As for https://testnet.polykey.io, we would want to show the status of all the nodes in the testnet. One way to do this is to add server somewhere that answers the request but gathers information about the entire cluster #403. Alternatively each node in the testnet cluster can also show status information about the other nodes in the cluster, DHT style. Which would mean that we could route this to the NLBs and avoid having to run another piece of infrastructure.

Additional context

Tasks

  1. ...
  2. ...
  3. ...
CMCDragonkai commented 1 year ago

With the change to JSON RPC, this should break our dependency on the underlying transport protocol. So it would be possible to support an HTTP router for specific RPC handlers. However because it would be expected be HTML, we would also need to be capable of using an alternative format than JSON. But this should be similar to having to deal with protobuf... etc. A single blessed endpoint can be used to provide an HTTP status page.

tegefaulkes commented 1 year ago

Serving the content should be pretty simple. We can generate the HTML using template strings and a template. I'm not sure it's good to serve it over the same socket as the RPC system. Ideally we'd just have a separate TCP socket serving the HTTP content.

CMCDragonkai commented 1 year ago

The RPC system doesn't have knowledge about sockets at all. Starting an RPC server would depend on some event handler (external to the RPC system) to provide ReadableWritablePair objects. So the RPC system wouldn't care where these objects come from.

TCP sockets/websockets/QUIC sockets are all things that could be handing over a ReadableWritablePair to the RPC system.

CMCDragonkai commented 1 year ago

It would nice to show the status of the testnet and mainnet, specifically if they are online.

In the future, we could actually have something that gathers status from all the nodes in testnet/mainnet and show that aswell. I'm not sure if this will be shown on the status page of a single agent, or if it's custom service that we deploy to cloudflare.

Like a testnet/mainnet status.

As for the agent's own status page, that's something that be done with the uWebsocket library because it serves HTTP as well.
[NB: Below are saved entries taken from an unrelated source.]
/-! ## Order 3: fields and required slots -/

/-- The fields of an opcode that are out of range, as byte offset and condition (R114 and the opcode's chapter). -/
def fieldChecks (op w : Nat) : List (Nat × Bool) :=
  let inc := half16 w 2
  let en := bit w (8 * 4 + 17)
  let rnd := rndOfWord w
  let hdr : List (Nat × Bool) :=
    [(2, en == decide (inc = 0)), (4, !en && decide (fieldAt w 4 0 17 ≠ 0))]
  let rndBad : List (Nat × Bool) := [(1, decide (rnd = 7))]
  let pos (x : Nat) : Bool := isFinite32 x && !bit x 31 && decide (x ≠ 0)
  let nib (off k : Nat) : Nat := fieldAt w off (4 * k) 4
  if opCompute op = false then []
  else if op = opConv then
    hdr ++ rndBad ++ [(1, decide (fieldAt w 1 2 2 = 3)), (0x16, (List.range 4).any fun k => decide (nib 0x16 k = 0)),
      (0x1A, decide (half16 w 0x1A = 0))]
  else if op = opConvf then
    -- a list whose last record passes the end of the local store is out of range too (log 121)
    hdr ++ rndBad ++ [(0x0C, decide (fieldAt w 0xC 0 23 % 64 ≠ 0 ∨ lsBytes < fieldAt w 0xC 0 23 + 64 * nib 0x10 0)),
      (0x0C, decide (nib 0x10 0 = 0 ∨ 8 < nib 0x10 0))]
  else if op = opAttn then
    hdr ++ rndBad ++ [(0x0C, modBit w 1 && !slotUse w 0xC), (0x0E, modBit w 1 && !slotUse w 0xE),
      (0x10, modBit w 2 != slotUse w 0x10), (0x1C, !pos (fieldAt w 0x1C 0 32))]
  else if op = opPscore then hdr ++ [(1, decide (rnd ≠ 0))]
  else if op = opKvexp then hdr
  else if op = opRow then
    let fn := fieldAt w 0x14 0 8
    hdr ++ rndBad ++ [(1, modBit w 1 && decide (fn ≠ 2 ∧ fn ≠ 3)),
      (0x0A, if fn = 0 then slotUse w 0xA else !slotUse w 0xA), (0x0C, decide (fn = 1) && !slotUse w 0xC),
      (0x0E, decide (fn = 0) && !slotUse w 0xE),
      (0x10, if fn = 0 ∨ fn = 3 then slotUse w 0x10 else decide (fn = 1 ∨ fn = 2) && !slotUse w 0x10),
      (0x14, decide (5 < fn))]
  else if op = opSfn then hdr ++ rndBad ++ [(1, modBit w 0 && decide (fieldAt w 1 1 3 ≠ 1 ∧ fieldAt w 1 1 3 ≠ 2))]
  else if op = opSort then
    let k := fieldAt w 0x10 0 32
    hdr ++ [(0x0E, slotUse w 0xA && !slotUse w 0xE), (0x10, modBit w 1 == decide (k = 0))]
  else if op = opRng then
    let dist := fieldAt w 1 0 2
    let tk := modBit w 2
    let rs := modBit w 3
    let h := half16 w 0x18
    let v := half16 w 0x1A
    let poly := decide (fieldAt w 0xA 0 4 ≠ 0)
    hdr ++ [(1, decide (5 ≤ rnd) || (decide (dist = 0) && decide (rnd ≠ 0))),
      (0x0A, poly && !(tk && rs)), (0x10, !rs && decide (fieldAt w 0x10 0 64 ≠ 0)),
      (0x18, if tk && rs then decide (h = 0 ∨ v = 0 ∨ 65536 < h * v) else decide (h ≠ 0 ∨ v ≠ 0))]
  else if op = opPool then
    hdr ++ rndBad ++ [(1, decide (fieldAt w 1 0 2 = 3)), (0x0C, (List.range 4).any fun k => decide (nib 0xC k = 0)),
      (0x0E, decide (nib 0xC 0 ≤ nib 0xE 0 ∨ nib 0xC 0 ≤ nib 0xE 1 ∨ nib 0xC 1 ≤ nib 0xE 2 ∨ nib 0xC 1 ≤ nib 0xE 3))]
  else if op = opCopy then
    let skew := modBit w 1
    hdr ++ [(1, decide (5 ≤ rnd)), (0x0C, !modBit w 2 && decide (fieldAt w 0xC 0 14 ≠ 0)),
      (0x0E, !skew && decide (half16 w 0xE ≠ 0)), (0x10, skew == decide (half16 w 0x10 = 0))]
  else hdr ++ rndBad

/-- Slots with `USE` = 0 that hold an index, or that are required (R112). -/
def slotChecks (op w : Nat) : List (Nat × Bool) :=
  (slotSpec op).map fun e => (e.1, !slotUse w e.1 && (e.2.2 || decide (slotIndex w e.1 ≠ 0)))

/-- The lowest field that is out of range. -/
def lowestBad (l : List (Nat × Bool)) : Option Nat :=
  l.foldl (fun m e => if e.2 then some (match m with | some x => min x e.1 | none => e.1) else m) none

/-- The slot that argument code 9, 10 or 11 names in a chain of this opcode: 0 names one the opcode does not have, none when
the opcode has no such input at all (Table 06-4, R219). -/
def argSlot (op code : Nat) : Option Nat :=
  if code = 9 then
    if op = opMm then some 0xE else if op = opMmx then some 0x12 else if op = opConv then some 0x14
    else if op = opVec then some 0xA else if op = opMmc then some 0 else none
  else if code = 10 then (if op = opVec then some 0xC else none)
  else if op = opRow then some 0xC else none

/-- A chain of the instruction names an operand that is absent (R219). -/
def chainAbsent (op w chain : Nat) : Bool :=
  [9, 10, 11].any (fun c => cUses chain c && match argSlot op c with
    | some sl => !slotUse w sl
    | none => false)
  || (List.range 4).any fun j => cUses chain (5 + j) && !slotUse chain (0x14 + 2 * j)

/-! ## `CONVF` layer records (Table 08-2, R298) -/

/-- The reserved fields of a layer record that are not zero. -/
def layerReserved (w : Nat) : Bool :=
  decide (fieldAt w 0xC 2 6 ≠ 0 ∨ fieldAt w 0xE 3 5 ≠ 0 ∨ fieldAt w 0xF 0 8 ≠ 0 ∨ bits w 192 320 ≠ 0)
  || [0, 2, 4].any (fun o => decide (fieldAt w o 12 3 ≠ 0))

/-- Formats of `C` in Table 03-12. -/
def fmtC (c : Nat) : Bool := [1, 2, 4, 5, 6, 7, 8, 9].contains c

/-- A field of a layer record is out of range (R298). -/
def layerRange (l n w : Nat) : Bool :=
  let scale := fieldAt w 0x10 0 32
  let last := decide (l + 1 = n)
  (List.range 4).any (fun k => decide (fieldAt w 6 (4 * k) 4 = 0)) || decide (half16 w 0xA = 0)
  || decide (fieldAt w 0xC 0 2 = 3) || decide (5 ≤ fieldAt w 0xE 0 3)
  || decide (l ≠ 0 ∧ fieldAt w 0x14 0 32 ≠ 0)
  || [0, 2, 4].any (fun o => !slotUse w o && decide (slotIndex w o ≠ 0)) || !slotUse w 0
  || (if last then decide (fieldAt w 0xD 4 4 ≠ 0 ∨ fieldAt w 0xE 0 3 ≠ 0 ∨ scale ≠ 0)
      else !fmtC (fieldAt w 0xD 4 4) || decide (fieldAt w 0xD 4 4 = 9)
        || (decide (scale ≠ 0) && (!isFinite32 scale || bit scale 31)))

/-- The layer records of a `CONVF`, read at issue; none where `LIST_OFF` or `LAYERS` is out of range. -/
def State.readLayers (s : State) (a w : Nat) : List Nat :=
  let n := fieldAt w 0x10 0 4
  let off := fieldAt w 0xC 0 23
  if opOf w = opConvf ∧ 1 ≤ n ∧ n ≤ 8 ∧ off % 64 = 0 ∧ off + 64 * n ≤ lsBytes then
    tabulate n fun l => s.rdNat (lsAddr a (off + 64 * l)) 64
  else []

/-- The layer index and record of the first layer that a condition holds of. -/
def findLayer (p : Nat → Nat → Bool) : Nat → List Nat → Option Nat
  | _, [] => none
  | l, w :: ws => if p l w then some l else findLayer p (l + 1) ws

/-! ## Orders 4 to 8 -/

/-- The chains an instruction names whose entries are chains, by the place of their slot. -/
def State.namedChains (s : State) (a : Nat) (sl : List Slot) : List (Nat × Nat) :=
  sl.filterMap fun e =>
    let w := (s.desc a e.index).word
    if e.kind = 3 ∧ dType w = 3 then some (e.id, w) else none

/-- Every slot an instruction names: its own, its layers', then its chains' (R146). -/
def State.allSlots (s : State) (a w : Nat) (layers : List Nat) : List Slot :=
  let own := wordSlots (opOf w) w ++ layersSlots 0 layers
  own ++ own.flatMap fun e =>
    let c := (s.desc a e.index).word
    if e.kind = 3 ∧ dType c = 3 then chainSlots e c else []

/-- A fault about a slot's entry. -/
def slotFault (sl : Slot) (code index d0 : Nat) : FaultInfo :=
  { code := code, desc := some index, field := sl.field, d0 := d0, d2 := sl.layer }

/-- Orders 4 to 6 over the slots. -/
def State.entryChecks (s : State) (a : Nat) (sls : List Slot) : Option FaultInfo :=
  let scaleOf (sl : Slot) : Option Nat :=
    let w := (s.desc a sl.index).word
    if sl.kind = 1 ∧ tScaleEn w then some (tScaleIdx w) else none
  -- Table 03-20: `PROMOTION_ABORTED` gives the handle alone, `OBJ_DAMAGED` no detail; R298 adds its layer at its own orders only
  let marked (sl : Slot) (i : Nat) : Option FaultInfo :=
    (s.desc a i).mark.map fun c =>
      { slotFault sl c.1 i (if c.1 = cPromotionAborted then c.2 else 0) with d2 := 0 }
  firstFault [
    sls.findSome? fun sl => if dType (s.desc a sl.index).word = 0 then some (slotFault sl cDescEmpty sl.index 0) else none,
    sls.findSome? fun sl =>
      if dType (s.desc a sl.index).word ≠ sl.kind then some (slotFault sl cDescType sl.index sl.index)
      else match scaleOf sl with
        | some i => if dType (s.desc a i).word ≠ 2 then some (slotFault sl cDescType i i) else none
        | none => none,
    sls.findSome? fun sl => match marked sl sl.index with
      | some f => some f
      | none => match scaleOf sl with
        | some i => marked sl i
        | none => none]

/-- Order 7 on an operand: a poisoned shape word, or an extent above its bound. -/
def State.boundCheck (s : State) (a : Nat) (o : Operand) : Option FaultInfo :=
  (List.range 4).findSome? fun i =>
    if tDyn o.word i then
      match s.poisonIn (shapeAddr a o.word i) 4 with
      | some p => some { code := cMemPoison, desc := some o.index, field := slotField o.slot, d1 := p }
      | none => if tDim o.word i < o.e i then
          some { code := cShapeBound, desc := some o.index, field := slotField o.slot, d0 := i, d1 := o.e i,
                 d2 := tDim o.word i }
        else none
    else none

/-! ## Order 9: sessions and shapes -/

/-- The session's fault at issue (Table 07-6). Which page `DETAIL2` of a `SESSION_RANGE` names where the layer is out of range, or
several pages are, the spec does not say (DESIGN CHOICE, log 152). -/
def State.sessionFault (s : State) (w : Nat) : Option FaultInfo :=
  let f := sessionFields w
  let r := s.session f.1
  let op := opOf w
  let np := ceilDiv r.len 64
  let cand := (np - r.window) - r.sink
  let first := fieldAt w 0x10 0 32
  let count := fieldAt w 0x14 0 32
  let mk (code d2 : Nat) : FaultInfo := { code := code, d0 := f.1, d1 := f.2.2, d2 := d2 }
  if r.valid = false then some { code := cSessionInvalid, d0 := f.1, d1 := f.2.1, d2 := r.gen }
  else if r.gen ≠ f.2.1 then some { code := cSessionStale, d0 := f.1, d1 := f.2.1, d2 := r.gen }
  else if r.layers ≤ f.2.2 then some (mk cSessionRange (if op = opPscore then cand else if op = opKvexp then first else 0))
  else if op = opPscore ∧ r.belv = 0 then some (mk cBelvedereAbsent 0)
  else if op = opPscore ∧ 65536 < cand then some (mk cSessionRange cand)
  else if op = opKvexp ∧ np < first + count then some (mk cSessionRange (max first np))
  else if op = opKvexp then
    let entry := r.pmBase + f.2.2 * r.pagesPerLayer
    ((List.range count).find? fun i => !(s.page (entry + first + i)).valid).map fun i => mk cPageUnmapped (first + i)
  else none

/-- A comparison of a run-time extent: slot, dimension, the extent it must equal. -/
abbrev ShapeEq := Nat × Nat × Nat

/-- The four extents of an operand as requirements on another. -/
def sameShape (slot : Nat) (o : Operand) : List ShapeEq := tabulate 4 fun i => (slot, i, o.e i)

/-- Output extent of a window (R289); none where the numerator is below 0. -/
def convOut (n u padLo padHi dil k stride : Nat) : Option Nat :=
  if u * n + padLo + padHi < dil * (k - 1) + 1 then none
  else some ((u * n + padLo + padHi - dil * (k - 1) - 1) / stride + 1)

/-- The upsampling factor of a layer record. -/
def layerUp (w : Nat) : Nat := 2 ^ fieldAt w 0xC 0 2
This appears to be on the same port that uws is binding to. This makes it quite easy, since we reuse the same port.

tegefaulkes commented 1 year ago

As part of #540 , the WebSocketServer is running a node https server. We should use that the serve an HTTP page.

CMCDragonkai commented 1 year ago

During some development on js-quic, we discovered as of now the quiche system which uses boring ssl doesn't yet implement support for multiple X509 certificates. Usually one can present multiple X509 certificates signed by different key algorithms and the server and client can present one or the other depending on negotiation. The work was done here: https://github.com/MatrixAI/js-quic/issues/17.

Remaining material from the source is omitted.